**EXERCISE DETAILS**
Every line of the records below from the line with "(writeS s i v).vbar = s.vbar := rfl" up to and including the line with "(writeS s i v).hvbar = s.hvbar := rfl" must be reproduced exactly, and no line outside that range.

____

-- ==== Sys2Proof/Laws/State.lean ====
section
/-! SUPPORT. One lemma per field per update of the state, each true by definition, so that no later proof unfolds a record
update. -/

namespace Sys2Proof.Machine

/-! ### Writing a D register (R22) -/

@[simp] theorem writeD_dregs (s : State) (i : RegIdx) (v : Dword) : (writeD s i v).dregs = s.dregs.set i.val v i.isLt := rfl
@[simp] theorem writeD_fpscr (s : State) (i : RegIdx) (v : Dword) : (writeD s i v).fpscr = s.fpscr := rfl
@[simp] theorem writeD_cpsr (s : State) (i : RegIdx) (v : Dword) : (writeD s i v).cpsr = s.cpsr := rfl
@[simp] theorem writeD_pc (s : State) (i : RegIdx) (v : Dword) : (writeD s i v).pc = s.pc := rfl
@[simp] theorem writeD_security (s : State) (i : RegIdx) (v : Dword) : (writeD s i v).security = s.security := rfl
@[simp] theorem writeD_cpacr (s : State) (i : RegIdx) (v : Dword) : (writeD s i v).cpacr = s.cpacr := rfl
@[simp] theorem writeD_nsacr (s : State) (i : RegIdx) (v : Dword) : (writeD s i v).nsacr = s.nsacr := rfl
@[simp] theorem writeD_hcptr (s : State) (i : RegIdx) (v : Dword) : (writeD s i v).hcptr = s.hcptr := rfl
@[simp] theorem writeD_fpexc (s : State) (i : RegIdx) (v : Dword) : (writeD s i v).fpexc = s.fpexc := rfl
@[simp] theorem writeD_sctlr (s : State) (i : RegIdx) (v : Dword) : (writeD s i v).sctlr = s.sctlr := rfl
@[simp] theorem writeD_vbar (s : State) (i : RegIdx) (v : Dword) : (writeD s i v).vbar = s.vbar := rfl
@[simp] theorem writeD_lrUnd (s : State) (i : RegIdx) (v : Dword) : (writeD s i v).lrUnd = s.lrUnd := rfl
@[simp] theorem writeD_spsrUnd (s : State) (i : RegIdx) (v : Dword) : (writeD s i v).spsrUnd = s.spsrUnd := rfl
@[simp] theorem writeD_hcrTge (s : State) (i : RegIdx) (v : Dword) : (writeD s i v).hcrTge = s.hcrTge := rfl
@[simp] theorem writeD_hsctlr (s : State) (i : RegIdx) (v : Dword) : (writeD s i v).hsctlr = s.hsctlr := rfl
@[simp] theorem writeD_hvbar (s : State) (i : RegIdx) (v : Dword) : (writeD s i v).hvbar = s.hvbar := rfl
@[simp] theorem writeD_elrHyp (s : State) (i : RegIdx) (v : Dword) : (writeD s i v).elrHyp = s.elrHyp := rfl
@[simp] theorem writeD_spsrHyp (s : State) (i : RegIdx) (v : Dword) : (writeD s i v).spsrHyp = s.spsrHyp := rfl
@[simp] theorem writeD_hsr (s : State) (i : RegIdx) (v : Dword) : (writeD s i v).hsr = s.hsr := rfl
@[simp] theorem writeD_mem (s : State) (i : RegIdx) (v : Dword) : (writeD s i v).mem = s.mem := rfl
@[simp] theorem writeD_params (s : State) (i : RegIdx) (v : Dword) : (writeD s i v).params = s.params := rfl
@[simp] theorem writeD_cuDraw (s : State) (i : RegIdx) (v : Dword) : (writeD s i v).cuDraw = s.cuDraw := rfl
@[simp] theorem writeD_condFailDraw (s : State) (i : RegIdx) (v : Dword) : (writeD s i v).condFailDraw = s.condFailDraw := rfl
@[simp] theorem writeD_draws (s : State) (i : RegIdx) (v : Dword) : (writeD s i v).draws = s.draws := rfl

/-! ### Writing an S register (R23) -/

@[simp] theorem writeS_fpscr (s : State) (i : RegIdx) (v : Word) : (writeS s i v).fpscr = s.fpscr := rfl
@[simp] theorem writeS_cpsr (s : State) (i : RegIdx) (v : Word) : (writeS s i v).cpsr = s.cpsr := rfl
@[simp] theorem writeS_pc (s : State) (i : RegIdx) (v : Word) : (writeS s i v).pc = s.pc := rfl
@[simp] theorem writeS_security (s : State) (i : RegIdx) (v : Word) : (writeS s i v).security = s.security := rfl
@[simp] theorem writeS_cpacr (s : State) (i : RegIdx) (v : Word) : (writeS s i v).cpacr = s.cpacr := rfl
@[simp] theorem writeS_nsacr (s : State) (i : RegIdx) (v : Word) : (writeS s i v).nsacr = s.nsacr := rfl
@[simp] theorem writeS_hcptr (s : State) (i : RegIdx) (v : Word) : (writeS s i v).hcptr = s.hcptr := rfl
@[simp] theorem writeS_fpexc (s : State) (i : RegIdx) (v : Word) : (writeS s i v).fpexc = s.fpexc := rfl
@[simp] theorem writeS_sctlr (s : State) (i : RegIdx) (v : Word) : (writeS s i v).sctlr = s.sctlr := rfl
@[simp] theorem writeS_vbar (s : State) (i : RegIdx) (v : Word) : (writeS s i v).vbar = s.vbar := rfl
@[simp] theorem writeS_lrUnd (s : State) (i : RegIdx) (v : Word) : (writeS s i v).lrUnd = s.lrUnd := rfl
@[simp] theorem writeS_spsrUnd (s : State) (i : RegIdx) (v : Word) : (writeS s i v).spsrUnd = s.spsrUnd := rfl
@[simp] theorem writeS_hcrTge (s : State) (i : RegIdx) (v : Word) : (writeS s i v).hcrTge = s.hcrTge := rfl
@[simp] theorem writeS_hsctlr (s : State) (i : RegIdx) (v : Word) : (writeS s i v).hsctlr = s.hsctlr := rfl
@[simp] theorem writeS_hvbar (s : State) (i : RegIdx) (v : Word) : (writeS s i v).hvbar = s.hvbar := rfl
@[simp] theorem writeS_elrHyp (s : State) (i : RegIdx) (v : Word) : (writeS s i v).elrHyp = s.elrHyp := rfl
@[simp] theorem writeS_spsrHyp (s : State) (i : RegIdx) (v : Word) : (writeS s i v).spsrHyp = s.spsrHyp := rfl
@[simp] theorem writeS_hsr (s : State) (i : RegIdx) (v : Word) : (writeS s i v).hsr = s.hsr := rfl
@[simp] theorem writeS_mem (s : State) (i : RegIdx) (v : Word) : (writeS s i v).mem = s.mem := rfl
@[simp] theorem writeS_params (s : State) (i : RegIdx) (v : Word) : (writeS s i v).params = s.params := rfl
@[simp] theorem writeS_cuDraw (s : State) (i : RegIdx) (v : Word) : (writeS s i v).cuDraw = s.cuDraw := rfl
@[simp] theorem writeS_condFailDraw (s : State) (i : RegIdx) (v : Word) : (writeS s i v).condFailDraw = s.condFailDraw := rfl
@[simp] theorem writeS_draws (s : State) (i : RegIdx) (v : Word) : (writeS s i v).draws = s.draws := rfl

/-! ### Writing an H register (R24) -/

@[simp] theorem writeH_fpscr (s : State) (i : RegIdx) (v : Half) : (writeH s i v).fpscr = s.fpscr := rfl
@[simp] theorem writeH_cpsr (s : State) (i : RegIdx) (v : Half) : (writeH s i v).cpsr = s.cpsr := rfl
@[simp] theorem writeH_pc (s : State) (i : RegIdx) (v : Half) : (writeH s i v).pc = s.pc := rfl
@[simp] theorem writeH_security (s : State) (i : RegIdx) (v : Half) : (writeH s i v).security = s.security := rfl
@[simp] theorem writeH_cpacr (s : State) (i : RegIdx) (v : Half) : (writeH s i v).cpacr = s.cpacr := rfl
@[simp] theorem writeH_nsacr (s : State) (i : RegIdx) (v : Half) : (writeH s i v).nsacr = s.nsacr := rfl
@[simp] theorem writeH_hcptr (s : State) (i : RegIdx) (v : Half) : (writeH s i v).hcptr = s.hcptr := rfl
@[simp] theorem writeH_fpexc (s : State) (i : RegIdx) (v : Half) : (writeH s i v).fpexc = s.fpexc := rfl
@[simp] theorem writeH_sctlr (s : State) (i : RegIdx) (v : Half) : (writeH s i v).sctlr = s.sctlr := rfl
@[simp] theorem writeH_vbar (s : State) (i : RegIdx) (v : Half) : (writeH s i v).vbar = s.vbar := rfl
@[simp] theorem writeH_lrUnd (s : State) (i : RegIdx) (v : Half) : (writeH s i v).lrUnd = s.lrUnd := rfl
@[simp] theorem writeH_spsrUnd (s : State) (i : RegIdx) (v : Half) : (writeH s i v).spsrUnd = s.spsrUnd := rfl
@[simp] theorem writeH_hcrTge (s : State) (i : RegIdx) (v : Half) : (writeH s i v).hcrTge = s.hcrTge := rfl
@[simp] theorem writeH_hsctlr (s : State) (i : RegIdx) (v : Half) : (writeH s i v).hsctlr = s.hsctlr := rfl
@[simp] theorem writeH_hvbar (s : State) (i : RegIdx) (v : Half) : (writeH s i v).hvbar = s.hvbar := rfl
@[simp] theorem writeH_elrHyp (s : State) (i : RegIdx) (v : Half) : (writeH s i v).elrHyp = s.elrHyp := rfl
@[simp] theorem writeH_spsrHyp (s : State) (i : RegIdx) (v : Half) : (writeH s i v).spsrHyp = s.spsrHyp := rfl
@[simp] theorem writeH_hsr (s : State) (i : RegIdx) (v : Half) : (writeH s i v).hsr = s.hsr := rfl
@[simp] theorem writeH_mem (s : State) (i : RegIdx) (v : Half) : (writeH s i v).mem = s.mem := rfl
@[simp] theorem writeH_params (s : State) (i : RegIdx) (v : Half) : (writeH s i v).params = s.params := rfl
@[simp] theorem writeH_cuDraw (s : State) (i : RegIdx) (v : Half) : (writeH s i v).cuDraw = s.cuDraw := rfl
@[simp] theorem writeH_condFailDraw (s : State) (i : RegIdx) (v : Half) : (writeH s i v).condFailDraw = s.condFailDraw := rfl
@[simp] theorem writeH_draws (s : State) (i : RegIdx) (v : Half) : (writeH s i v).draws = s.draws := rfl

____

**RESPONSE FOR THIS EXERCISE**
@[simp] theorem writeS_vbar (s : State) (i : RegIdx) (v : Word) : (writeS s i v).vbar = s.vbar := rfl
@[simp] theorem writeS_lrUnd (s : State) (i : RegIdx) (v : Word) : (writeS s i v).lrUnd = s.lrUnd := rfl
@[simp] theorem writeS_spsrUnd (s : State) (i : RegIdx) (v : Word) : (writeS s i v).spsrUnd = s.spsrUnd := rfl
@[simp] theorem writeS_hcrTge (s : State) (i : RegIdx) (v : Word) : (writeS s i v).hcrTge = s.hcrTge := rfl
@[simp] theorem writeS_hsctlr (s : State) (i : RegIdx) (v : Word) : (writeS s i v).hsctlr = s.hsctlr := rfl
@[simp] theorem writeS_hvbar (s : State) (i : RegIdx) (v : Word) : (writeS s i v).hvbar = s.hvbar := rfl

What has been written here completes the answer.